Thanks Rach … poetry can be more work but I do like including it in my reading.
My reading group has on a few occasions had a poetry night where we have all shared one or two favourite poems. They have been enjoyable evenings.
Actually I can see how that would be fun, when you have a team of people deciphering the poems and their meanings 🙂
It is fun Rach. I’m so glad you can see the possibilities.
I don;t read enough poetry. I have such basic reading needs to keep me happy I need poems that aren’t so abstract it goes over my head. I enjoy nature poetry where I can visualise landscape. I also enjoy some comic poems. Poems that tell a story are fun too. See what I mean? Basic‼️😃
And there’s nothing wrong with that, says she who grew up with a father reading Banjo Paterson. But I also like witty poems and poems with words that flow in my mouth and sing in my ear even if I don’t fully “get” them.

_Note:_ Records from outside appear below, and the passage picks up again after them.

/-- Settles O23: `RET` pops what `CALL` pushed, so the stack is as it was and of the two written elements only `pc` differs. -/
theorem callThenRetReturnsAfterTheCall : Obligations.CallThenRetReturnsAfterTheCall := by
  intro nnn s hroom
  obtain ⟨t, hcall, -, hpushed, callFrame⟩ := (callPushesOrOverflows nnn s).1 hroom
  obtain ⟨u, hret, hpc, hpopped, retFrame⟩ := (retPopsOrUnderflows t).1 s.S (s.pc + 2) hpushed
  exact ⟨t, u, hcall, hret, hpc, (callFrame.trans retFrame).drop_restored (e := .S) hpopped (by decide)⟩

end Sys2Proof.Machine
end

section
/-!
SUPPORT. Register loads and arithmetic (42_register_alu.md R190 to R201): one completion lemma per way of writing a result (`setV`,
`setVThenFlag`, `setVLogic`), stated for any property of the values written; an instruction then owes only its arithmetic.
-/

namespace Sys2Proof.Machine

/-! ## Reads after writes -/

section
variable (s : State) (x : Reg) (v f : Byte)

theorem State.setV_get_self : (s.setV x v).V[x] = v := by rw [s.setV_get, if_pos rfl]

theorem State.setV_regsBut : RegsBut x x s (s.setV x v) := fun r hr _ => by rw [s.setV_get, if_neg hr]

theorem State.setVThenFlag_get_VF : (s.setVThenFlag x v f).V[regVF] = f := (s.setV x v).setV_get_self regVF f

theorem State.setVThenFlag_get_dest (hx : x ≠ regVF) : (s.setVThenFlag x v f).V[x] = v := by
  rw [State.setVThenFlag, State.setV_get, if_neg hx, s.setV_get_self]

theorem State.setVThenFlag_regsBut : RegsBut x regVF s (s.setVThenFlag x v f) := fun r hx hVF => by
  rw [State.setVThenFlag, State.setV_get, if_neg hVF, s.setV_regsBut x v r hx hx]

end

theorem RegsBut.widen {x : Reg} {s t : State} (h : RegsBut x x s t) (y : Reg) : RegsBut x y s t := fun r hx _ => h r hx hx

/-! ## Completions -/

section
variable {i : Instr} {s : State} {x : Reg} {v f : Byte} (P Q : Byte → Prop)

/-- An instruction that writes one register. -/
theorem completes_of_setV (hexec : exec i s = .next (s.setV x v).advance) (hv : P v) :
    ∃ t, Completes i s t ∧ P t.V[x] ∧ RegsBut x x s t ∧ t.pc = s.pc + 2 ∧ UnchangedBut [.V, .pc] s t := by
  have hdest : P (s.setV x v).V[x] := by rwa [s.setV_get_self]
  exact ⟨_, hexec, hdest, s.setV_regsBut x v, rfl, (s.setV_frame x v).trans (State.advance_frame _)⟩

/-- An instruction that writes a result and then VF, so that VF holds the flag also for x = F (R32, R202). -/
theorem completes_of_setVThenFlag (hexec : exec i s = .next (s.setVThenFlag x v f).advance) (hv : P v) (hf : Q f) :
    ∃ t, Completes i s t ∧ (x ≠ regVF → P t.V[x]) ∧ Q t.V[regVF] ∧ RegsBut x regVF s t ∧ t.pc = s.pc + 2 ∧
      UnchangedBut [.V, .pc] s t := by
  have hdest (hx : x ≠ regVF) : P (s.setVThenFlag x v f).V[x] := by rwa [s.setVThenFlag_get_dest x v f hx]
  have hflag : Q (s.setVThenFlag x v f).V[regVF] := by rwa [s.setVThenFlag_get_VF]
  exact ⟨_, hexec, hdest, hflag, s.setVThenFlag_regsBut x v f, rfl,
    (s.setVThenFlag_frame x v f).trans (State.advance_frame _)⟩

/-- A logic instruction: by `LOGIC_VF_RESET` it writes a result and then 0 to VF, or the result alone (R193 to R195). -/
theorem completes_of_setVLogic (hexec : exec i s = .next (s.setVLogic x v).advance) (hv : P v) :
    ∃ t, Completes i s t ∧ (x ≠ regVF ∨ s.cfg.logicVfReset = false → P t.V[x]) ∧
      (s.cfg.logicVfReset = true → t.V[regVF] = 0) ∧ (s.cfg.logicVfReset = false → RegsBut x x s t) ∧ RegsBut x regVF s t ∧
      t.pc = s.pc + 2 ∧ UnchangedBut [.V, .pc] s t := by
  rcases setVLogic_cases s x v with ⟨hreset, hset⟩ | ⟨hkeep, hset⟩ <;> rw [hset] at hexec
  · obtain ⟨t, ht, hdest, hVF, others, hpc, frame⟩ := completes_of_setVThenFlag P (· = 0) hexec hv rfl
    simp only [hreset, Bool.true_eq_false, or_false, false_implies, true_implies, true_and]
    exact ⟨t, ht, hdest, hVF, others, hpc, frame⟩
  · obtain ⟨t, ht, hdest, others, hpc, frame⟩ := completes_of_setV P hexec hv
    simp only [hkeep, Bool.false_eq_true, or_true, false_implies, true_implies, true_and]
    exact ⟨t, ht, hdest, others, others.widen regVF, hpc, frame⟩

end

/-! ## Loads and `ADD Vx, byte` (R190 to R192) -/

/-- Settles O26: each writes one register and no flag. -/
theorem loadsAndAddImmediateWriteVxAlone : Obligations.LoadsAndAddImmediateWriteVxAlone := fun x y kk s =>
  ⟨completes_of_setV (· = kk) rfl rfl,
   completes_of_setV (fun r => r.toNat = ((s.V[x]).toNat + kk.toNat) % 256) rfl (BitVec.toNat_add _ _),
   completes_of_setV (· = s.V[y]) rfl rfl⟩

/-! ## OR, AND and XOR (R193 to R195) -/

/-- A byte is the bit by bit operation of two bytes. -/
def BitwiseOf (op : Bool → Bool → Bool) (a b r : Byte) : Prop := ∀ k, k < 8 → r.getLsbD k = op (a.getLsbD k) (b.getLsbD k)

/-- Settles O27: what is left of each of the three is that its result is the operation's, bit by bit. -/
theorem logicResultsAndVFReset : Obligations.LogicResultsAndVFReset := by
  intro x y s p hp
  simp only [List.mem_cons, List.not_mem_nil, or_false] at hp
  rcases hp with rfl | rfl | rfl
  · exact completes_of_setVLogic (BitwiseOf or s.V[x] s.V[y]) rfl fun _ _ => BitVec.getLsbD_or
  · exact completes_of_setVLogic (BitwiseOf and s.V[x] s.V[y]) rfl fun _ _ => BitVec.getLsbD_and
  · exact completes_of_setVLogic (BitwiseOf xor s.V[x] s.V[y]) rfl fun _ _ => BitVec.getLsbD_xor

/-! ## ADD, SUB and SUBN (R196, R197, R199) -/

theorem flagByte_decide (p : Prop) [Decidable p] : flagByte (decide p) = if p then 1 else 0 := by
  simp only [flagByte, decide_eq_true_eq]

theorem byte_sub_toNat (a b : Byte) : ((a - b).toNat : Int) = ((a.toNat : Int) - b.toNat) % 256 := by
  rw [BitVec.toNat_sub]
  omega

/-- Settles O28: the sum or difference of the old operands, and then its carry or absence of a borrow. -/
theorem addAndSubtractWithFlag : Obligations.AddAndSubtractWithFlag := by
  intro x y s
  have difference (a b : Byte) {i : Instr} (hexec : exec i s = .next (s.setVThenFlag x (a - b) (noBorrowFlag a b)).advance) :=
    completes_of_setVThenFlag (fun r => (r.toNat : Int) = ((a.toNat : Int) - b.toNat) % 256)
      (· = if a.toNat ≥ b.toNat then 1 else 0) hexec (byte_sub_toNat a b) (flagByte_decide _)
  exact ⟨completes_of_setVThenFlag (fun r => r.toNat = ((s.V[x]).toNat + (s.V[y]).toNat) % 256)
      (· = if (s.V[x]).toNat + (s.V[y]).toNat > 255 then 1 else 0) rfl (BitVec.toNat_add _ _) (flagByte_decide _),
    difference s.V[x] s.V[y] rfl, difference s.V[y] s.V[x] rfl⟩

/-! ## The shifts (R198, R200) -/

theorem shiftSource_toNat (x y : Reg) (s : State) :
    (shiftSource x y s).toNat = if s.cfg.shiftSourceVy then (s.V[y]).toNat else (s.V[x]).toNat :=
  apply_ite BitVec.toNat _ _ _

theorem byte_shiftRight_one_toNat (v : Byte) : (v >>> 1).toNat = v.toNat / 2 := by
  rw [BitVec.toNat_ushiftRight, Nat.shiftRight_eq_div_pow, pow_one]

theorem byte_shiftLeft_one_toNat (v : Byte) : (v <<< 1).toNat = v.toNat * 2 % 256 := by
  rw [BitVec.toNat_shiftLeft, Nat.shiftLeft_eq, pow_one]

/-- The bit that a right shift loses is the remainder by 2. -/
theorem shrFlag_toNat (v : Byte) : (shrFlag v).toNat = v.toNat % 2 := by
  rw [shrFlag, BitVec.toNat_and]
  exact Nat.and_one_is_mod _

/-- The bit that a left shift loses is the quotient by 128, which is 0 or 1 for a byte. -/
theorem shlFlag_toNat (v : Byte) : (shlFlag v).toNat = v.toNat / 128 := by
  have hquotient : (v >>> 7).toNat = v.toNat / 128 := by rw [BitVec.toNat_ushiftRight, Nat.shiftRight_eq_div_pow]
  change (shrFlag (v >>> 7)).toNat = v.toNat / 128
  rw [shrFlag_toNat, hquotient]
  omega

Hahah I would like your father.
He was great … my parents complemented each other with their contribution to our love of books and reading.
It’s interesting now that ABC Sydney has moved out of their inner city-based premises in Ultimo to their new digs in Parramatta that we (I) am hearing more about the arts and culture of Western Sydney, including WestWords. And for the first time a few of the SWF events will be held in Penrith. It’s a positive development I feel.
Yes I agree Brona … it certainly has been sounding like a wonderfully vibrant culture being encouraged and supported in the west. So good to see the recognition of what the arts can do for community, isn’t it.
I love the idea of a book of poetry being a pageturner. I can recall a few instances like that, where I thought I’d just look at a poem but ended up gobbling one after the next, feeling a little like I’d peered into someone’s diary and their inner thoughts and feelings just pooling on the pages had invited me to sit a little closer to them for a while. But often I have the feeling of “well, that’s exceedingly clever” (and… I am not exceedingly clever… obviously) so, clearly not for me. When poets are able to include their notes or describe the writing process, I feel like I can tease out some understanding though, and I enjoy that (but I suspect it’s costly to include all that material, extending the page count and all of that, and likely requires a whole other kind of expertise editorially, as it would need to be edited differently than the poems themselves for publication).
Again, your experience is similar to mine Marcie. I agree with you about notes. I suppose they think their poetry should be able to stand alone. But I think it’s a bit like those artist’s statements that art students are sometimes asked to do – it would help a lot!